Gewerkschaften, verschiedene auch kirchennahe NGOs, SPÖ und Liste Pilz laufen gegen die Umsetzung eines neuen Arbeitszeitregimes durch die ÖVP-FPÖ-Bundesregierung samt Stimmen von NEOS Sturm. Das Gesetz, das die tägliche Höchstarbeitszeit von zehn auf zwölf Stunden erhöht, wurde als Initiativantrag eingebracht und nicht begutachtet. Das Gesetz erhöht die wöchentliche Höchstarbeitszeit auch auf 60 Stunden. Nach Protesten und einer Großdemo wurde schließlich noch die Gültigkeit von Jänner 2019 auf September 2018 vorverlegt.

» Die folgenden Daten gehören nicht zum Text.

theorem encChunks_ok {turns c : Nat} {h : List Byte} {s : State} (hcl : s.inClosed = true) (h0 : s.outRoom = none)
    (hw : WriterOk s.toEngine) (hc : s.params.chunkSize = c) (hc1 : 1 ≤ c) (hc2 : c ≤ 65535) (hb : btypeSel s ≠ 3)
    (hr : Remembers s h) (ht : s.inPort.length < turns) :
    ∃ t bits, encChunks turns s = .ok () t ∧
      StreamCoded (winCap s) s.wcount.toNat (chunkCount c s.inPort.length) bits h (h ++ s.inPort) ∧
      ChunksBits (lz77En s) (winCap s) (btypeSel s) c s.wcount.toNat h s.inPort bits ∧
      ChunkTables (lz77En s) (winCap s) (btypeSel s) (h ++ s.inPort.take (lastChunk c s.inPort.length))
        (s.inPort.drop (lastChunk c s.inPort.length)) t.tables ∧
      Wrote bits s t ∧ Frames encodeAllFields s t ∧ t.inPort = [] ∧
      t.bytesIn = s.bytesIn + BitVec.ofNat 64 s.inPort.length ∧ t.crcState = crcOf s.crcState s.inPort ∧
      t.rawCount = s.rawCount + BitVec.ofNat 32 s.inPort.length ∧ Remembers t (h ++ s.inPort) := by
  induction turns generalizing s h with
  | zero => omega
  | succ turns ih =>
    obtain ⟨t0, e1, f0, p0, b0, c0⟩ := fillChunk_ok (room := c) (n := 0) hcl
    rw [Nat.zero_add] at e1 c0
    -- the end of the input
    obtain ⟨t1, e1', fe⟩ := inAtEnd_ok (s := t0) ((f0 .inClosed (by decide)).trans hcl)
    have f1 : Frames chunkInFields s t1 := f0.trans (fe.mono (by decide))
    have p1 : t1.inPort = s.inPort.drop c := (fe .inPort (by decide)).trans p0
    have b1 : t1.bytesIn = s.bytesIn + BitVec.ofNat 64 (min c s.inPort.length) := (fe .bytesIn (by decide)).trans b0
    have c1 : chunkBytes t1.tables 0 (min c s.inPort.length) = chunkBytes s.tables 0 0 ++ s.inPort.take c := by
      rw [← c0]
      simp only [chunkBytes, show t1.tables.chunk = t0.tables.chunk from fe (.table .chunk) (by decide)]
    have hend : inAtEnd t0 = .ok (decide (s.inPort.length ≤ c)) t1 := by
      rw [e1', p0]
      congr 1
      rw [Bool.eq_iff_iff, List.isEmpty_iff, List.drop_eq_nil_iff, decide_eq_true_iff]
    have c1' : chunkBytes t1.tables 0 (min c s.inPort.length) = s.inPort.take c := by simpa [chunkBytes] using c1
    have hcfg : t1.cfg = s.cfg := f1 .cfg (by decide)
    have hcap1 : winCap t1 = winCap s := (config_congr hcfg).2.2.2
    have hbt1 : btypeSel t1 = btypeSel s := (config_congr hcfg).1
    have hlz1 : lz77En t1 = lz77En s := by rw [lz77En, lz77En, hcfg]
    have hcl1 : t1.inClosed = true := (f1 .inClosed (by decide)).trans hcl
    have ho1 : t1.outRoom = none := (f1 .outRoom (by decide)).trans h0
    have hwr1 := f1 .writer (by decide)
    have hw1 : WriterOk t1.toEngine := by simp only [WriterOk, hwr1.1, hwr1.2]; exact hw
    have hr1 : Remembers t1 h := hr.of_frames f1 (by decide) (by decide) (by decide)
    have hcrc1 : t1.crcState = s.crcState := f1 .crcState (by decide)
    have hraw1 : t1.rawCount = s.rawCount := f1 .rawCount (by decide)
    have hout1 : t1.outPort = s.outPort := f1 .outPort (by decide)
    have hbo1 : t1.bytesOut = s.bytesOut := f1 .bytesOut (by decide)
    have hwrote : ∀ bits u, Wrote bits t1 u → Wrote bits s u := by
      intro bits u hu
      refine ⟨?_, ?_, ?_, ?_, ?_⟩
      · have := hu.stream
        rw [hout1] at this
        simp only [pendingBits, hwr1.1, hwr1.2] at this ⊢
        exact this
      · rw [hu.given, hout1, hwr1.1]
      · rw [hu.count, hbo1, hwr1.1]
      · rw [hu.room, roomAfter, ho1, roomAfter, h0]
        rfl
      · rw [← hwr1.1]
        exact hu.pending
    have hlen : (s.inPort.take c).length = min c s.inPort.length := List.length_take
    obtain ⟨t2, bits, e2, f2, ⟨bl, cb, ct, -, -, -, r2⟩, crc2, raw2⟩ := encChunk_ok (n := min c s.inPort.length)
      (final := decide (s.inPort.length ≤ c)) (h := h) ho1 (by omega) (by rw [hbt1]; exact hb) hr1
    rw [c1'] at bl cb ct r2 crc2
    rw [hwr1.1, hcap1, hbt1] at bl
    rw [hwr1.1, hcap1, hbt1, hlz1] at cb
    rw [hcap1, hbt1, hlz1] at ct
    have w2 : Wrote bits s (putAll bits t2) := hwrote _ _ (wrote_of_putAll hw1 f2)
    have f3 : Frames encodeAllFields s (putAll bits t2) :=
      ((f1.mono (by decide)).trans (f2.mono (by decide))).trans ((frames_putAll bits t2).mono (by decide))
    have r3 : Remembers (putAll bits t2) (h ++ s.inPort.take c) := r2.of_frames (frames_putAll bits t2) (by decide) (by decide)
      (by decide)
    have p2 : (putAll bits t2).inPort = s.inPort.drop c := by
      rw [(frames_putAll bits t2) .inPort (by decide), f2 .inPort (by decide), p1]
    have b2 : (putAll bits t2).bytesIn = s.bytesIn + BitVec.ofNat 64 (min c s.inPort.length) := by
      rw [(frames_putAll bits t2) .bytesIn (by decide), f2 .bytesIn (by decide), b1]
    have crc3 : (putAll bits t2).crcState = crcOf s.crcState (s.inPort.take c) := by
      rw [(frames_putAll bits t2) .crcState (by decide), crc2, hcrc1]
    have raw3 : (putAll bits t2).rawCount = s.rawCount + BitVec.ofNat 32 (min c s.inPort.length) := by
      rw [(frames_putAll bits t2) .rawCount (by decide), raw2, hraw1]
    by_cases hfin : s.inPort.length ≤ c
    · have hm : min c s.inPort.length = s.inPort.length := by omega
      have htake : s.inPort.take c = s.inPort := List.take_of_length_le hfin
      refine ⟨putAll bits t2, bits, ?_, ?_, ?_, ?_, w2, f3, ?_, ?_, ?_, ?_, ?_⟩
      · rw [encChunks, getState_bind, hc, bind_ok e1, bind_ok hend, bind_ok e2, if_pos (by simpa using hfin)]
        rfl
      · rw [chunkCount_last hc1 hfin]
        simp only [hfin, decide_true, htake] at bl
        exact .last bl
      · simp only [hfin, decide_true, htake] at cb
        exact .last hfin cb
      · rw [lastChunk_last hc1 hfin, List.take_zero, List.append_nil, List.drop_zero]
        simpa [htake] using ct
      · rw [p2, List.drop_eq_nil_of_le hfin]
      · rw [b2, hm]
      · rw [crc3, htake]
      · rw [raw3, hm]
      · rw [htake] at r3
        exact r3
    · have hm : min c s.inPort.length = c := by omega
      have hcfg2 : (putAll bits t2).cfg = s.cfg := f3 .cfg (by decide)
      obtain ⟨t, bits', e, st, cs, ct', w, f, p, b, crc, raw, r⟩ := ih (h := h ++ s.inPort.take c) (s := putAll bits t2)
        ((f3 .inClosed (by decide)).trans hcl) (by rw [w2.room, roomAfter, h0]; rfl) w2.pending.2
        (by rw [show (putAll bits t2).params = s.params from f3 .params (by decide)]; exact hc)
        (by rw [(config_congr hcfg2).1]; exact hb) r3 (by rw [p2, List.length_drop]; omega)
      have hlz2 : lz77En (putAll bits t2) = lz77En s := by rw [lz77En, lz77En, hcfg2]
      rw [p2] at st cs ct' b crc raw r
      rw [(config_congr hcfg2).2.2.2, w2.pending.1] at st
      rw [(config_congr hcfg2).2.2.2, (config_congr hcfg2).1, hlz2, w2.pending.1] at cs
      rw [(config_congr hcfg2).2.2.2, (config_congr hcfg2).1, hlz2] at ct'
      have hdl : (s.inPort.drop c).length = s.inPort.length - c := List.length_drop
      have happ : h ++ s.inPort.take c ++ s.inPort.drop c = h ++ s.inPort := by
        rw [List.append_assoc, List.take_append_drop]
      rw [happ] at st r
      refine ⟨t, bits ++ bits', ?_, ?_, ?_, ?_, w2.trans w, f3.trans f, p, ?_, ?_, ?_, r⟩
      · rw [encChunks, getState_bind, hc, bind_ok e1, bind_ok hend, bind_ok e2, if_neg (by simpa using hfin)]
        exact e
      · rw [chunkCount_more hc1 (by omega), ← hdl]
        simp only [hfin, decide_false] at bl
        exact .more bl st
      · simp only [hfin, decide_false] at cb
        exact .more (by omega) cb cs
      · rw [lastChunk_more hc1 (by omega), List.take_add, ← List.append_assoc, ← List.drop_drop, ← hdl]
        exact ct'
      · rw [b, b2, BitVec.add_assoc, ← BitVec.ofNat_add, hm, hdl]
        congr 2
        omega
      · rw [crc, crc3, ← crcOf_append, List.take_append_drop]
      · rw [raw, raw3, BitVec.add_assoc, ← BitVec.ofNat_add, hm, hdl]
        congr 2
        omega

/-- The steps of DEF_ENC_STREAM from a fresh window (45_deflate.md R271). -/
theorem encStreamBody_ok {s : State} (hcl : s.inClosed = true) (h0 : s.outRoom = none) (hw : WriterOk s.toEngine)
    (hp : s.params.wf) (hb : btypeSel s ≠ 3) (hr : Remembers s []) :
    ∃ t bits, encStreamBody s = .ok () t ∧
      StreamCoded (winCap s) s.wcount.toNat (chunkCount s.params.chunkSize s.inPort.length) bits [] s.inPort ∧
      ChunksBits (lz77En s) (winCap s) (btypeSel s) s.params.chunkSize s.wcount.toNat [] s.inPort bits ∧
      ChunkTables (lz77En s) (winCap s) (btypeSel s) (s.inPort.take (lastChunk s.params.chunkSize s.inPort.length))
        (s.inPort.drop (lastChunk s.params.chunkSize s.inPort.length)) t.tables ∧
      Wrote (bits ++ List.replicate (padBits (s.wcount.toNat + bits.length)) true) s t ∧ Frames encodeAllFields s t ∧
      t.inPort = [] ∧ t.bytesIn = s.bytesIn + BitVec.ofNat 64 s.inPort.length ∧
      t.crcState = crcOf s.crcState s.inPort ∧ t.rawCount = s.rawCount + BitVec.ofNat 32 s.inPort.length ∧
      Remembers t s.inPort := by
  obtain ⟨t, bits, e, st, cs, ct, w, f, p, b, crc, raw, r⟩ := encChunks_ok (turns := s.inPort.length + 1) (h := []) hcl h0 hw rfl
    hp.1.1 hp.1.2 hb hr (by omega)
  have ho : t.outRoom = none := by rw [w.room, roomAfter, h0]; rfl
  have hpad : padBits t.wcount.toNat = padBits (s.wcount.toNat + bits.length) := by
    rw [w.pending.1]
    simp [padBits]
  have hf := frames_putAll (List.replicate (padBits t.wcount.toNat) true) t
  refine ⟨putAll (List.replicate (padBits t.wcount.toNat) true) t, bits, ?_, st, cs, ?_, ?_, f.trans (hf.mono (by decide)), ?_, ?_, ?_,
    ?_, ?_⟩
  · rw [encStreamBody, getState_bind, bind_ok e]
    exact flush_ok (Room.of_none ho)
  · simpa using ct
  · rw [← hpad]
    exact w.trans (wrote_putAll _ w.pending.2)
  · rw [hf .inPort (by decide), p]
  · rw [hf .bytesIn (by decide), b]
  · rw [hf .crcState (by decide), crc]
  · rw [hf .rawCount (by decide), raw]
  · exact r.of_frames hf (by decide) (by decide) (by decide)

/-! ### A larger window (45_deflate.md R272) -/

theorem tokensOnto_mono {m n : Nat} {toks : List Token} {h h' : List Byte} (hmn : m ≤ n) (ht : TokensOnto m toks h h') :
    TokensOnto n toks h h' := by
  induction toks generalizing h with
  | nil => exact ht
  | cons t toks ih => exact ⟨fun l k e => (ht.1 l k e).trans (by omega), ih ht.2⟩

theorem blockCoded_mono {pos m n btype : Nat} {final : Bool} {bits : List Bool} {h h' : List Byte} (hmn : m ≤ n)
    (hb : BlockCoded pos m final btype bits h h') : BlockCoded pos n final btype bits h h' := by
  obtain ⟨p, hp, hb⟩ := hb
  refine ⟨p, hp, ?_⟩
  rcases hb with hb | ⟨h1, toks, h2, h3⟩ | ⟨h1, ll, d, tb, sb, toks, h2, h3, h4, h5⟩
  · exact .inl hb
  · exact .inr (.inl ⟨h1, toks, h2, tokensOnto_mono hmn h3⟩)
  · exact .inr (.inr ⟨h1, ll, d, tb, sb, toks, h2, h3, h4, tokensOnto_mono hmn h5⟩)

theorem streamCoded_mono {m n pos count : Nat} {bits : List Bool} {h h' : List Byte} (hmn : m ≤ n)
    (hs : StreamCoded m pos count bits h h') : StreamCoded n pos count bits h h' := by
  induction hs with
  | last hb => exact .last (blockCoded_mono hmn hb)
  | more hb _ ih => exact .more (blockCoded_mono hmn hb) ih

end Sys2Proof.Machine
end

Die Aufforderung des Arbeitgebers, Überstunden zu leisten, die über die zehnte Tagesarbeits- bzw. die 50. Wochenarbeitsstunden hinausgehen, können Arbeitnehmer dem Gesetz nach ohne Angabe von Gründen ablehnen. Diese „Freiwilligkeit“ wird von Gegnern aber stark angezweifelt. Die durchschnittliche, wöchentliche Arbeitszeit darf auch dem neuen Gesetz 48 Stunden in einem Durchrechnungszeitraum von 17 Wochen nicht überschreiten.